San Francisco is My Home

San Francisco is My Home

14
Nov

Tartine


I had a minor professional setback this morning and spent a couple of hours scrambling around in fix-it mode. By the time I left the house to meet a friend at Tartine, I was walking under a little cloud of self-absorbed gloom, which the brilliant blue November sky, the flowers bursting out everywhere and the balmy weather did nothing to dispel.

Then I got to Tartine, and remembered why I love being a freelance writer so much. It’s because weekdays are the only time you can possibly get a seat at this toothsome little bakery, which is always full of people and often has a line reaching out the door.

Today I got there before my friend and ordered coffee for me, a cappuccino for her, a pain au chocolat and a slice of almond lemon pound cake, fortunately scoring two seats at a communal table by the door. I draped my sweater over one seat and put the drink and pastry in front of it, then sat down in the other. After about ten minutes I realized that I looked like a little girl giving a tea party to my imaginary friend.

My imaginary Harvey and I sat watching the room, which, being shy, I don’t often do. But there’s something about Tartine that relaxes me. Probably it’s the steamy bakery smell that wanders around crawling up people’s noses, and is so sweet that you don’t even mind how many other noses it was in before it got to yours.

And speaking of sweet…not everyone understands the art of making pain au choclat (or chocolate croissants, if you are not all pretentious like I am), but Tartine understands. The croissant is huge and flat and flaky, and filled all the way through — not just in one tiny strip — with gooey, perfect chocolate. And Tartine is the kind of place where you can turn to your neighbor and ask if you’ve got chocolate on your face, even if he’s eyeing your imaginary friend and, increasingly, you, with a raised eyebrow and a kind of worried expression, wondering whether you’re so crazy he’ll have to change seats.

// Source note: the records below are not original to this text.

/-- Words that a whole row of MSHOUT rewrites are poisoned no more, unless it poisons them (R301). -/
def State.freshRow (s : State) (c : MCmd) (i : Nat) : State :=
  let n := 32 * shiftBytes c.fmt
  let kept := fun (a : Nat) (l : List Nat) => l.filter fun k => !(decide (a ≤ 4 * k) && decide (4 * k + 4 ≤ a + n))
  match c.dest with
  | 0 => s
  | 1 => s.updMatrix c.cohort c.half fun m => { m with obPoison := kept (recBase c.recBits + c.x + i * n) m.obPoison }
  | _ => s.updCohort c.cohort fun k => { k with spoiled := kept (c.x + i * c.pitch) k.spoiled }

/-- The scratch bytes that a row of MSHIN reads, and the cohort then: of bytes that the wave has stored with no FENCE since, it may read the
old ones (R302). -/
def MCmd.scratchRow (c : MCmd) (k : Cohort) : List (Byte × Bool) × Cohort :=
  if c.dest = 2 then k.engineRead (some c.wave) c.id (c.x + c.step * c.pitch) (32 * shiftBytes c.fmt) else ([], k)

/-- A scratch row of a command that the cohort's allocation no longer holds, since a segment has become a FIFO (R63): the address of the
first element outside. -/
def MCmd.lostRow (c : MCmd) (k : Cohort) : Option Nat :=
  if c.dest = 2 then k.badRow (c.x + c.step * c.pitch) 32 (shiftBytes c.fmt) else none

/-- MSHOUT_ROW (R299): reads one row, converts it and lands it; a row that has left the scratchpad fails the command (R63). -/
def execMshoutRow (core cmd : Nat) (s : State) : Host.Outcome State Fault Refusal :=
  match s.readyCmd core cmd 0xA9 with
  | none => .next s
  | some c =>
    match s.cohort c.cohort with
    | none => .next (s.finishMatrix core c)
    | some k =>
      match c.lostRow k with
      | some a => .next (s.finishMatrix core { c with err := some (trapScratchRange, BitVec.ofNat 64 a) })
      | none =>
      let m := k.mxOf c.half
      let i := c.step
      let row := c.row + i * (if c.f2 then 2 else 1)
      let kw := c.k
      let r := (List.range 32).foldl (fun (r : State × Nat) col =>
        let lane := if c.dest = 0 then 32 * (i % kw) + col else col
        let (u, s) := r.1.drawFor c lane
        let (v, fl) := shiftOut c u (m.accOf c.f2 row col)
        (s.landOut c i col v (m.accSpoiled c.f2 row col), r.2 ||| fl)) (s.freshRow c i, 0)
      let s := if c.f3 then r.1.updMatrix c.cohort c.half fun m =>
          (List.range 32).foldl (fun m col => m.setAccOf c.f2 row col 0 false) m else r.1
      let bad := if (List.range 32).any fun col => m.accSpoiled c.f2 row col then some allOnes else none
      .next ((s.matrixFlags c r.2).stepCmd core (c.note bad))

/-- What MSHIN reads for an element: its code, and the error information of a poisoned word. `row` holds the bytes of a scratch row as the
engine reads them. -/
def shiftIn (k : Cohort) (row : List (Byte × Bool)) (c : MCmd) (i col : Nat) : Nat × Option DWord :=
  let e := shiftBytes c.fmt
  match c.dest with
  | 0 =>
    let r := (if c.fmt = 0 then 2 else 1) * (i / c.k)
    let lane := 32 * (i % c.k) + col
    let lo := (mapGet 0 c.vals (vkey r lane)).toNat
    let hi := (mapGet 0 c.vals (vkey (r + 1) lane)).toNat
    ((lo + 2 ^ 32 * hi) % 2 ^ (8 * e), none)
  | 1 =>
    let a := recBase c.recBits + c.x + (32 * i + col) * e
    let m := k.mxOf c.half
    (m.obRead a e, (m.obSpoiled a e).map (obInfo c))
  | _ =>
    let bs := (row.drop (col * e)).take e
    (leNat (bs.map (·.1)), if bs.any (·.2) then some allOnes else none)
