-- ==== Sys2Proof/Machine/Trusted.lean ====
section
/-! DEFINITION. The trust core's instructions (R331 to R333). -/

namespace Sys2Proof.Machine

/-! ### Blocks of memory that one instruction reads or writes -/

/-- The pieces of a range of virtual memory by page: address and length. -/
def rangePieces : Nat → Nat → Nat → List (Nat × Nat)
  | 0, _, _ => []
  | fuel + 1, va, n =>
    if n = 0 then [] else
    let m := min n (65536 - va % 65536)
    (va, m) :: rangePieces fuel ((va + m) % 2 ^ 64) (n - m)

/-- Reads a block of any alignment as loads of the wave (R24, R80, R90). -/
def readBlock (i : Instr) (reg va n : Nat) (body : List Byte → Body) : Body := readPieces i reg 1 (rangePieces (n / 65536 + 2) va n) body

/-- Cuts a list by the lengths of pieces. -/
def cutBy {α : Type} : List Nat → List α → List (List α)
  | [], _ => []
  | n :: ns, l => l.take n :: cutBy ns (l.drop n)

/-- Writes a block of any alignment as stores of the wave. -/
def writeBlock (va : Nat) (bs : List Byte) : Body :=
  let ps := rangePieces (bs.length / 65536 + 2) va bs.length
  storePieces 1 (ps.map fun p => (0, p.1)) (cutBy (ps.map (·.2)) bs)

/-! ### HASHB (R331) -/

/-- A timed wait of the instruction at hand: its result stands in `prog.data` until `until_`. -/
def workFor (until_ : Nat) (data : List (Nat × Nat)) : Body := fun s u w =>
  .wait (s.setWave u { w with prog := { w.prog with stage := 1, x := 0, y := 0, data := data } }) (.nap until_)

/-- HASHB: 80 clocks a block, then H0 to H7. -/
def execHashb (f : EF) (s : State) := runInstr (.hashb f) (afterJoin fun s u w =>
  let n := (w.src f.b).toNat
  let final := bit f.ctl.toNat 1
  let d := f.d.toNat
  if w.prog.stage = 1 then
    .done (s.setWave u ((List.range 8).foldl (fun w j => w.setS (d + j) (BitVec.ofNat 32 ((mapFind w.prog.data j).getD 0))) w))
  else if !final && n % 64 != 0 then .trap s trapIllegalOperand ((encode (.hashb f)).getD 0) 40
  else readBlock (.hashb f) f.a.toNat (w.base f.a) n (fun bs s u w =>
    let h := if bit f.ctl.toNat 0 then shaInit else (List.range 8).map fun j => w.s (d + j)
    let m := if final then bs ++ shaPad n ((w.base f.c) + n) else bs
    let r := shaRun h m
    workFor (s.clock + 80 * (m.length / 64)) ((List.range 8).map fun j => (j, (nth 0 r j).toNat)) s u w) s u w) s

/-! ### SIGNQ (R332) -/

/-- The key of a slot, if it has one: slot 0 is the device identity key, and firmware provisions the others. -/
def State.signKey (s : State) (slot : Nat) : Option (List Byte) := if slot = 0 then some Config.identityKey else mapFind s.trust.keys slot

/-- Tirano, which runs once its image has been started, provisions a key in a slot from 1 to 3. -/
def State.provision (s : State) (slot : Nat) (key : List Byte) : State :=
  if s.trust.stage = 3 ∧ 1 ≤ slot ∧ slot ≤ 3 then { s with trust := { s.trust with keys := mapInsert s.trust.keys slot key } } else s

/-- SLH-DSA-SHA2-128s, pure, with an empty context: the message carries the domain byte 0 and a context length of 0. -/
def slhSignature (key m : List Byte) : List Byte :=
  let g := Config.slhSign key (0 :: 0 :: m)
  (List.range 7856).map fun i => nth 0 g i

/-- SIGNQ: the duration is not promised; the signature is stored when the wait has ended. -/
def execSignq (f : EF) (s : State) := runInstr (.signq f) (afterJoin fun s u w =>
  let n := (w.src f.b).toNat
  if w.prog.stage = 1 then
    writeBlock (w.base f.c) (w.prog.data.map fun x => BitVec.ofNat 8 x.2) s u w
  else if 65536 < n then .trap s trapIllegalOperand ((encode (.signq f)).getD 0) 40
  else match s.signKey (ctlBits f 1 0) with
  | none => .trap s trapIllegalOperand ((encode (.signq f)).getD 0) 0
  | some key => readBlock (.signq f) f.a.toNat (w.base f.a) n (fun bs s u w =>
      workFor s.clock ((slhSignature key bs).zipIdx.map fun x => (x.2, x.1.toNat)) s u w) s u w) s

/-! ### MEASX (R333) -/

/-- The 32 bytes of a measurement slot. -/
def State.slotBytes (s : State) (n : Nat) : List Byte := natLe 32 (mapGet 0 s.trust.slots n).toNat

/-- slot := SHA-256(slot ‖ the 32 bytes). -/
def State.extendSlot (s : State) (n : Nat) (bs : List Byte) : State :=
  { s with trust := { s.trust with
    slots := mapPut 0 s.trust.slots n (BitVec.ofNat 256 (leNat (sha256 (s.slotBytes n ++ bs)))) } }

/-- MEASX with control[4] = 0: extends the slot after 160 clocks. -/
def execMeasxExtend (f : EF) (s : State) := runInstr (.measxExtend f) (afterJoin fun s u w =>
  if w.prog.stage = 1 then .done (s.extendSlot (ctlBits f 3 0) (w.prog.data.map fun x => BitVec.ofNat 8 x.2))
  else readBlock (.measxExtend f) f.a.toNat (w.base f.a) 32 (fun bs s u w =>
    workFor (s.clock + 160) (bs.zipIdx.map fun x => (x.2, x.1.toNat)) s u w) s u w) s

/-- MEASX with control[4] = 1: copies the slot to the buffer. -/
def execMeasxRead (f : EF) (s : State) := runInstr (.measxRead f) (afterJoin fun s u w =>
  writeBlock (w.base f.a) (s.slotBytes (ctlBits f 3 0)) s u w) s

end Sys2Proof.Machine
end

This is not a place where you can kick back for a couple of hours and advance your novel or read the paper, but if you want to sit for 40 minutes or so — and you come during the day on a weekday — it’s perfect. On a weekend, come for the food, by all means, and since you won’t get a seat, take your bakery bag and your coffee one block to Dolores Park, where you can watch the golden retrievers bounding around and cheerfully get chocolate all over your face.